• [WORK ORDER]:
Present each line of the entries below that holds the word "ackUpTo".
━━━━━ MATERIAL SHOWN
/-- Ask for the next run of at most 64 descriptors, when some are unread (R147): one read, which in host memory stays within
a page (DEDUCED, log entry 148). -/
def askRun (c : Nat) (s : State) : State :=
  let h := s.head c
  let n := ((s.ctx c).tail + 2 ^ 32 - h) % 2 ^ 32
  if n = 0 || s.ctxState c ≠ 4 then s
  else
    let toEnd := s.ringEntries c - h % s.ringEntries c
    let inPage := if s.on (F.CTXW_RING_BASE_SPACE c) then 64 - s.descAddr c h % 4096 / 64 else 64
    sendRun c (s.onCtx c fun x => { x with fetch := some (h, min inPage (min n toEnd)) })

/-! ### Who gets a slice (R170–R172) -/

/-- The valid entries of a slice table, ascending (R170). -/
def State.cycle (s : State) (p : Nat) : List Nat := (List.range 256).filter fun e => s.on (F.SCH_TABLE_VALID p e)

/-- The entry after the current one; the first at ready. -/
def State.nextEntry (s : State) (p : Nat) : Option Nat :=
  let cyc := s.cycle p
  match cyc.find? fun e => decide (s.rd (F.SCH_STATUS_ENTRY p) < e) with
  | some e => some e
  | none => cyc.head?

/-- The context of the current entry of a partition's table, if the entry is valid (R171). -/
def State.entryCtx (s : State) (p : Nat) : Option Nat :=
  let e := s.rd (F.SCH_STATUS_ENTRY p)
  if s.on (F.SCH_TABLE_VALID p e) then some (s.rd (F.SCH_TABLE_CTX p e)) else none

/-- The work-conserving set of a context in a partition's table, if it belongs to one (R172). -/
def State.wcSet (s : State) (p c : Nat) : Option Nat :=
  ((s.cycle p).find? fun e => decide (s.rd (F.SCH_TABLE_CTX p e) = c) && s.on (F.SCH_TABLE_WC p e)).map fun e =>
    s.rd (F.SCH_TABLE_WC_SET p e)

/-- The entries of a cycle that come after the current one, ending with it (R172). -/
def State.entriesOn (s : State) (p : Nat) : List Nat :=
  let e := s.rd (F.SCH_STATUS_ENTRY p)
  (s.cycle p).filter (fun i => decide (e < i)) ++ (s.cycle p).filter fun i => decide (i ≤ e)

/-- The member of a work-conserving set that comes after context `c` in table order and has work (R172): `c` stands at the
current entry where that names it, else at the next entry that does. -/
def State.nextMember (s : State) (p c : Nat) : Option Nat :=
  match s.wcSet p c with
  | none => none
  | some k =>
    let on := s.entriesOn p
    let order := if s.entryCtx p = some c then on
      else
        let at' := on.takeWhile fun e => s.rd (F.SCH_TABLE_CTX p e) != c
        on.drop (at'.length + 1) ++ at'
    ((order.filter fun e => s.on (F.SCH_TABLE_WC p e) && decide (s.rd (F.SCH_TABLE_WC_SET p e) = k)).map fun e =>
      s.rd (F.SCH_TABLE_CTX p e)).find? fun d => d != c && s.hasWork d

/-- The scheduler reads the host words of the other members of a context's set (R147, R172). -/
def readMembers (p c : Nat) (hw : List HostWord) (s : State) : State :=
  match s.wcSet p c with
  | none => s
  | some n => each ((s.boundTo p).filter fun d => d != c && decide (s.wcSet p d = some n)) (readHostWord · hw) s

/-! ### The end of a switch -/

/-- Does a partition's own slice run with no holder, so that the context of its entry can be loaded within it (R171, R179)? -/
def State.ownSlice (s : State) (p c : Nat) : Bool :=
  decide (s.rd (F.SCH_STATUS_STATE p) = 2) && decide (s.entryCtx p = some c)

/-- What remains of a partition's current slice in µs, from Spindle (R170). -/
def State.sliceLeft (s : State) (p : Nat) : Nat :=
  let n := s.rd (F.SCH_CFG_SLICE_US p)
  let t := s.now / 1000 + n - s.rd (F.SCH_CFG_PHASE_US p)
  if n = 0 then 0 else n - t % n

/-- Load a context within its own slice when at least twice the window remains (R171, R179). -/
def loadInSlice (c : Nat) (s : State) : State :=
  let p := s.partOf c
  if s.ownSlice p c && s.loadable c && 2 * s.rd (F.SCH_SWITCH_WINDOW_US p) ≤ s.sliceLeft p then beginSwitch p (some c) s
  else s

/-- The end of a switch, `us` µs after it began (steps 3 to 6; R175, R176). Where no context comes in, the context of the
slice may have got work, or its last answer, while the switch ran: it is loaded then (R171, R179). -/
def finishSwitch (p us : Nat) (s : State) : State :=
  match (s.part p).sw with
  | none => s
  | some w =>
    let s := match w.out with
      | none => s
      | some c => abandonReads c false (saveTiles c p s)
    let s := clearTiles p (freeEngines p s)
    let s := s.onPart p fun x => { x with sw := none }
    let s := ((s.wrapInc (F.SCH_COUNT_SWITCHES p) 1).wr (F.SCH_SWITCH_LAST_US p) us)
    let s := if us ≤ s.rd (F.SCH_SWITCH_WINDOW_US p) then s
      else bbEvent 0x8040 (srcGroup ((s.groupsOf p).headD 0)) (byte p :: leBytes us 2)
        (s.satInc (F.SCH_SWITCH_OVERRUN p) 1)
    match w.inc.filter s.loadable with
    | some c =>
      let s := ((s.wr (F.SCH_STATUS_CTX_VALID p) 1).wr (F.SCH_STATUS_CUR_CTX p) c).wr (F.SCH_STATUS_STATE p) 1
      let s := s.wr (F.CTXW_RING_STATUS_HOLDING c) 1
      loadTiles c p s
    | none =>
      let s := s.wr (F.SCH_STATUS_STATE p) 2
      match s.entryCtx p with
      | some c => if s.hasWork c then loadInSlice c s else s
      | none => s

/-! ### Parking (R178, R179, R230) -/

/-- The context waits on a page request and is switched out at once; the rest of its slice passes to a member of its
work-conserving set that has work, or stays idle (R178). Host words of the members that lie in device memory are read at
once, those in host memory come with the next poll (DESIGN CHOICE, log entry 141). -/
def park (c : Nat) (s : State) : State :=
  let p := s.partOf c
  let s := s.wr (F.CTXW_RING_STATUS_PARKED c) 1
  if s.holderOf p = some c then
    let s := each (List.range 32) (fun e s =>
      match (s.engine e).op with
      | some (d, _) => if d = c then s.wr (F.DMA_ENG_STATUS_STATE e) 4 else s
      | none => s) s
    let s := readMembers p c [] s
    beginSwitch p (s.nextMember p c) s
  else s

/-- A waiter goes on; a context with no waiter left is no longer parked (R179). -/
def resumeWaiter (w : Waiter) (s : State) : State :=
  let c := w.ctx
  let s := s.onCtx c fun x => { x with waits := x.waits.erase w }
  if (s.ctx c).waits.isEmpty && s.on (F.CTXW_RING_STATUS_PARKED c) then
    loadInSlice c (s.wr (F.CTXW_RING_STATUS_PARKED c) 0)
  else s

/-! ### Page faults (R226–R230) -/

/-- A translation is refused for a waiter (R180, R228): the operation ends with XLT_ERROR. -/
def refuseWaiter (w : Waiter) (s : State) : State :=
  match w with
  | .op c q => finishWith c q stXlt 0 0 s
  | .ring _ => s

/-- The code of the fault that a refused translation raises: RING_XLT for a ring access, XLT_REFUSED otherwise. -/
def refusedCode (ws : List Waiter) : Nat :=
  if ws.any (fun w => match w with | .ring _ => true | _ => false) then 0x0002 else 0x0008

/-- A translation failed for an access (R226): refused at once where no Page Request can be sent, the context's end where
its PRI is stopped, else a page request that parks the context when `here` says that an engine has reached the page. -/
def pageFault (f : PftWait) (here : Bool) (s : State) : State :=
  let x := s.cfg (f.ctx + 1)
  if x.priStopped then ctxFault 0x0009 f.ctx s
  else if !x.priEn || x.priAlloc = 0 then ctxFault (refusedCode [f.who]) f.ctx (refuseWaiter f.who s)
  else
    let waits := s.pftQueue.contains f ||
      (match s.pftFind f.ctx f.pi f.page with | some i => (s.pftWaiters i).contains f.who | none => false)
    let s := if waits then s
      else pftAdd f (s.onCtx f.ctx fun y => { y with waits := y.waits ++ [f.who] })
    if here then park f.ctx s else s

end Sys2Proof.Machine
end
━━━━━━━━━━
━━━━━ MATERIAL SHOWN
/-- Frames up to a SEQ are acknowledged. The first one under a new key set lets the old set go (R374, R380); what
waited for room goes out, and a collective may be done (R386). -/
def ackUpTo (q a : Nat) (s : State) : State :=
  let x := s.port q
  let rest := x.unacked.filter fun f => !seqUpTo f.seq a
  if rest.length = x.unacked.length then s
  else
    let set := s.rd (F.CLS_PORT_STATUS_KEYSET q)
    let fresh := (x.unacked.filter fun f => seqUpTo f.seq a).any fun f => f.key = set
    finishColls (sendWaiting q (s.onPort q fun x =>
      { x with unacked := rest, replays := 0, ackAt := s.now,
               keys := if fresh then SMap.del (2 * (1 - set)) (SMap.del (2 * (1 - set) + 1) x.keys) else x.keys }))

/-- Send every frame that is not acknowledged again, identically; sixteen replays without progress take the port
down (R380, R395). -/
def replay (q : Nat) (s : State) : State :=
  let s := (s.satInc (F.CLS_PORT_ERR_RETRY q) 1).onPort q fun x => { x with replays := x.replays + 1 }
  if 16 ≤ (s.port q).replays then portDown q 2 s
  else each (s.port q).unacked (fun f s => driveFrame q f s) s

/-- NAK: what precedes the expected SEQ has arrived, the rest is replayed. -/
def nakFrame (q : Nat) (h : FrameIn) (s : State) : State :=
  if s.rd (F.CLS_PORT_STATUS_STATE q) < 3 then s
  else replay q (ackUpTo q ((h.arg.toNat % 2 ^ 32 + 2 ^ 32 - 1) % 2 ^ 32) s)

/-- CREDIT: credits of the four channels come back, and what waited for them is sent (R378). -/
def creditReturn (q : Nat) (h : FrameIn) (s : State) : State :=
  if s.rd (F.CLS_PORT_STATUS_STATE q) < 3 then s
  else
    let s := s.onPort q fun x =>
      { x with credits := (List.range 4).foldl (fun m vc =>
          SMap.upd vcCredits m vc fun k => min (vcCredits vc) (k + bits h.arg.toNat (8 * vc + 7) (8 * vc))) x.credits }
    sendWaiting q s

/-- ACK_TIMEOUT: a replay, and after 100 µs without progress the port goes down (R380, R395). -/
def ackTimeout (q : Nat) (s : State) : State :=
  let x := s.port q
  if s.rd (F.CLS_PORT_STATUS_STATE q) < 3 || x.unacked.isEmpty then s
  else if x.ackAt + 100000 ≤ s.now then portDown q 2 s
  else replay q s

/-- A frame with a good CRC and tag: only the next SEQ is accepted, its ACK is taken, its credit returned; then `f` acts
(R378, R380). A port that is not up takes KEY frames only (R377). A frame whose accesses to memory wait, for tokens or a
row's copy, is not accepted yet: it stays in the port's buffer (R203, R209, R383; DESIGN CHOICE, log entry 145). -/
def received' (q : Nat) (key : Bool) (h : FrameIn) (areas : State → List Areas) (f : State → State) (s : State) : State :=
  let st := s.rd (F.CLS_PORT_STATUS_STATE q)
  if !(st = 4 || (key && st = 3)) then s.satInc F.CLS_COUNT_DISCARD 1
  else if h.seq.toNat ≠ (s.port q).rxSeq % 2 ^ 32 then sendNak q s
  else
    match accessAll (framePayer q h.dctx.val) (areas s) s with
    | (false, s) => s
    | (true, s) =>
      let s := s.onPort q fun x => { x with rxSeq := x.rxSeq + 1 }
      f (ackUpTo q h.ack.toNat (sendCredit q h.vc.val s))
━━━━━━━━━━
• [SOLUTION TO THE EXERCISE]:
def ackUpTo (q a : Nat) (s : State) : State :=
  else replay q (ackUpTo q ((h.arg.toNat % 2 ^ 32 + 2 ^ 32 - 1) % 2 ^ 32) s)
      f (ackUpTo q h.ack.toNat (sendCredit q h.vc.val s))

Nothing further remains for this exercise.